Work request: Up to and including the line with "have hengine := exitTaken_engine", return every line from the start of the entries below exactly.

Extracted material:
theorem gateResolve_exit (hset : leNat (readBytes (s.engine e).tile r.addr 4) ≠ 0) :
    ∃ t, exec (.gateResolve e) s = .next t ∧
      (∃ hs ch, unwaited (t.engine e) =
          unwaited { s.engine e with task := some { k with next := g.gateTo.getD k.next, handles := hs, checked := ch } } ∧
        (∀ x, x ∈ hs → x ∈ k.handles) ∧ (∀ x, x ∈ ch → x ∈ k.checked)) ∧
      (∀ x, x ∈ t.ops → x.eng = e.val → x.spec = false) ∧
      (∀ x, x ∈ t.ops → x.id = g.id → x.complete = true) ∧
      (∀ x, x ∈ s.ops → x.id ≠ g.id → (x.eng ≠ e.val ∨ x.spec = false) → x ∈ t.ops) ∧
      t.counter (eOff e + 0x1C) = satAdd (s.counter (eOff e + 0x1C)) 1 ∧
      t.counter (eOff e + 0x18) =
        satAdd (s.counter (eOff e + 0x18)) (s.ops.filter (fun o => decide (o.eng = e.val) && o.spec)).length ∧
      (∀ j, j ≠ e.val → unwaited (t.engine j) = unwaited (s.engine j)) ∧
      t = { s with ops := t.ops, engines := t.engines, empties := t.empties, counters := t.counters } := by
  have heff := gateResolveEff_stable hgate htask hreads hrun hstable
  rw [if_pos hset] at heff
  have hops := exitTaken_ops (s := s) e g k
  have hexits := exitTaken_exits (s := s) e g k
  have hdrops := exitTaken_drops (s := s) e g k
  have hengine := exitTaken_engine (s := s) e g k
  have hothers {j : Nat} (h : j ≠ e.val) := exitTaken_engine_other (s := s) e g k h
  have hframe := exitTaken_frame (s := s) e g k
  generalize s.exitTaken e g k = u at *
  obtain ⟨hsync, hwaits⟩ := syncWaits_waits u
  generalize u.syncWaits = t at *
  have hsame : t.ops = u.ops := (congrArg State.ops hsync :)
  have hcounters (a : Nat) : t.counter a = u.counter a := (congrArg (State.counter · a) hsync :)
  refine ⟨t, congrArg Host.Outcome.next heff,
    ⟨k.handles.filter (fun x => !s.isDropped e x.1), k.checked.filter (fun x => !s.isDropped e x.1), ?_,
      fun x hx => (List.mem_filter.1 hx).1, fun x hx => (List.mem_filter.1 hx).1⟩,
    fun x hx heng => ?_, fun x hx => ?_, fun x hx hne hkeep => ?_, (hcounters _).trans hexits, (hcounters _).trans hdrops,
    fun j hj => (hwaits j).trans (congrArg unwaited (hothers hj)), ?_⟩
  · rw [hwaits, hengine]
    rfl
  · rw [hsame, hops] at hx
    have hkept := (List.mem_filter.1 hx).2
    simpa [heng] using hkept
  · rw [hsame, hops] at hx
    exact mem_closeGate (List.mem_filter.1 hx).1
  · rw [hsame, hops]
    refine List.mem_filter.2 ⟨mem_closeGate_of_ne hx hne, ?_⟩
    rcases hkeep with h | h
    · rw [decide_eq_false h, Bool.false_and, Bool.not_false]
    · rw [h, Bool.and_false, Bool.not_false]
  · rw [hsync]
    conv_lhs => rw [hframe]

/-- Where the predicate is zero and no operation of the engine is speculative. -/
theorem gateResolve_alone (hzero : leNat (readBytes (s.engine e).tile r.addr 4) = 0)
    (hplain : ∀ o, o ∈ s.ops → o.eng = e.val → o.spec = false) :
    ∃ t, exec (.gateResolve e) s = .next t ∧ (∀ x, x ∈ t.ops → x.id = g.id → x.complete = true) ∧
      t.counter (eOff e + 0x20) = satAdd (s.counter (eOff e + 0x20)) 1 ∧
      (∀ j, unwaited (t.engine j) = unwaited (s.engine j)) ∧
      t = { s with ops := t.ops, engines := t.engines, counters := t.counters } := by
  have hnone : s.specOps e = [] := List.filter_eq_nil_iff.2 fun o ho hspec => by
    obtain ⟨heng, hspec⟩ := Bool.and_eq_true_iff.1 hspec
    exact Bool.false_ne_true ((hplain o ho (of_decide_eq_true heng)).symm.trans hspec)
  have heff := gateResolveEff_stable hgate htask hreads hrun hstable
  rw [if_neg (not_not.2 hzero), hnone, commitSpec] at heff
  obtain ⟨hsync, hwaits⟩ := syncWaits_waits ((s.closeGate g).bump (eOff e + 0x20) 1)
  generalize ((s.closeGate g).bump (eOff e + 0x20) 1).syncWaits = t at *
  refine ⟨t, congrArg Host.Outcome.next heff, fun x hx => ?_, ?_, hwaits, ?_⟩
  · rw [hsync] at hx
    exact mem_closeGate hx
  · rw [hsync]
    exact bump_same (s.closeGate g) (eOff e + 0x20) 1
  · rw [hsync]
    rfl

/-- Where the predicate is zero, the speculative operations are let through. -/
theorem gateResolve_onwards (hzero : leNat (readBytes (s.engine e).tile r.addr 4) = 0) :
    ∃ t, exec (.gateResolve e) s = .next t ∧ (∀ x, x ∈ t.ops → x.id = g.id → x.complete = true) ∧
      (∀ x, x ∈ t.ops → x.eng = e.val → x.spec = false) ∧ t.ops.map (·.id) = s.ops.map (·.id) ∧
      (∀ j, (t.engine j).task.map TaskRun.unwaited = (s.engine j).task.map TaskRun.unwaited) ∧
      t = { s with ops := t.ops, engines := t.engines, bonded := t.bonded, pool := t.pool, ecc := t.ecc, ctxs := t.ctxs,
                   counters := t.counters, log := t.log } := by
  have heff := gateResolveEff_stable hgate htask hreads hrun hstable
  rw [if_neg (not_not.2 hzero)] at heff
  obtain ⟨hops, hcommits⟩ := commitSpec_leaves ((s.closeGate g).bump (eOff e + 0x20) 1) (s.specOps e)
  generalize ((s.closeGate g).bump (eOff e + 0x20) 1).commitSpec (s.specOps e) = u at *
  obtain ⟨hsync, hwaits⟩ := syncWaits_waits u
  generalize u.syncWaits = t at *
  have hsame : t.ops = (s.closeGate g).ops.map (unspec (s.specOps e)) := (congrArg State.ops hsync :).trans hops
  have hids (x : OpEntry) : (if x.id = g.id then { x with complete := true } else x).id = x.id := by split <;> rfl
  refine ⟨_, congrArg Host.Outcome.next heff, fun x hx hid => ?_, fun x hx heng => ?_, ?_, fun j => ?_, ?_⟩
  · rw [hsame] at hx
    obtain ⟨y, hy, rfl⟩ := List.mem_map.1 hx
    rw [unspec_complete]
    exact mem_closeGate hy ((unspec_id _ y).symm.trans hid)
  · rw [hsame] at hx
    obtain ⟨y, hy, rfl⟩ := List.mem_map.1 hx
    rw [unspec_eng] at heng
    obtain ⟨z, hz, hzeng, hzid, hzspec⟩ := closeGate_origin hy
    exact unspec_spec hz (hzeng.trans heng) hzid hzspec
  · rw [hsame, List.map_map, closeGate, modOp, List.map_map]
    exact List.map_congr_left fun x _ => (unspec_id _ _).trans (hids x)
  · exact (congrArg Engine.task (hwaits j)).trans (congrArg (Option.map TaskRun.unwaited) (hcommits.1 j))
  · rw [hsync]
    conv_lhs => rw [hcommits.2]
    rfl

Answer area:
theorem gateResolve_exit (hset : leNat (readBytes (s.engine e).tile r.addr 4) ≠ 0) :
    ∃ t, exec (.gateResolve e) s = .next t ∧
      (∃ hs ch, unwaited (t.engine e) =
          unwaited { s.engine e with task := some { k with next := g.gateTo.getD k.next, handles := hs, checked := ch } } ∧
        (∀ x, x ∈ hs → x ∈ k.handles) ∧ (∀ x, x ∈ ch → x ∈ k.checked)) ∧
      (∀ x, x ∈ t.ops → x.eng = e.val → x.spec = false) ∧
      (∀ x, x ∈ t.ops → x.id = g.id → x.complete = true) ∧
      (∀ x, x ∈ s.ops → x.id ≠ g.id → (x.eng ≠ e.val ∨ x.spec = false) → x ∈ t.ops) ∧
      t.counter (eOff e + 0x1C) = satAdd (s.counter (eOff e + 0x1C)) 1 ∧
      t.counter (eOff e + 0x18) =
        satAdd (s.counter (eOff e + 0x18)) (s.ops.filter (fun o => decide (o.eng = e.val) && o.spec)).length ∧
      (∀ j, j ≠ e.val → unwaited (t.engine j) = unwaited (s.engine j)) ∧
      t = { s with ops := t.ops, engines := t.engines, empties := t.empties, counters := t.counters } := by
  have heff := gateResolveEff_stable hgate htask hreads hrun hstable
  rw [if_pos hset] at heff
  have hops := exitTaken_ops (s := s) e g k
  have hexits := exitTaken_exits (s := s) e g k
  have hdrops := exitTaken_drops (s := s) e g k
  have hengine := exitTaken_engine (s := s) e g k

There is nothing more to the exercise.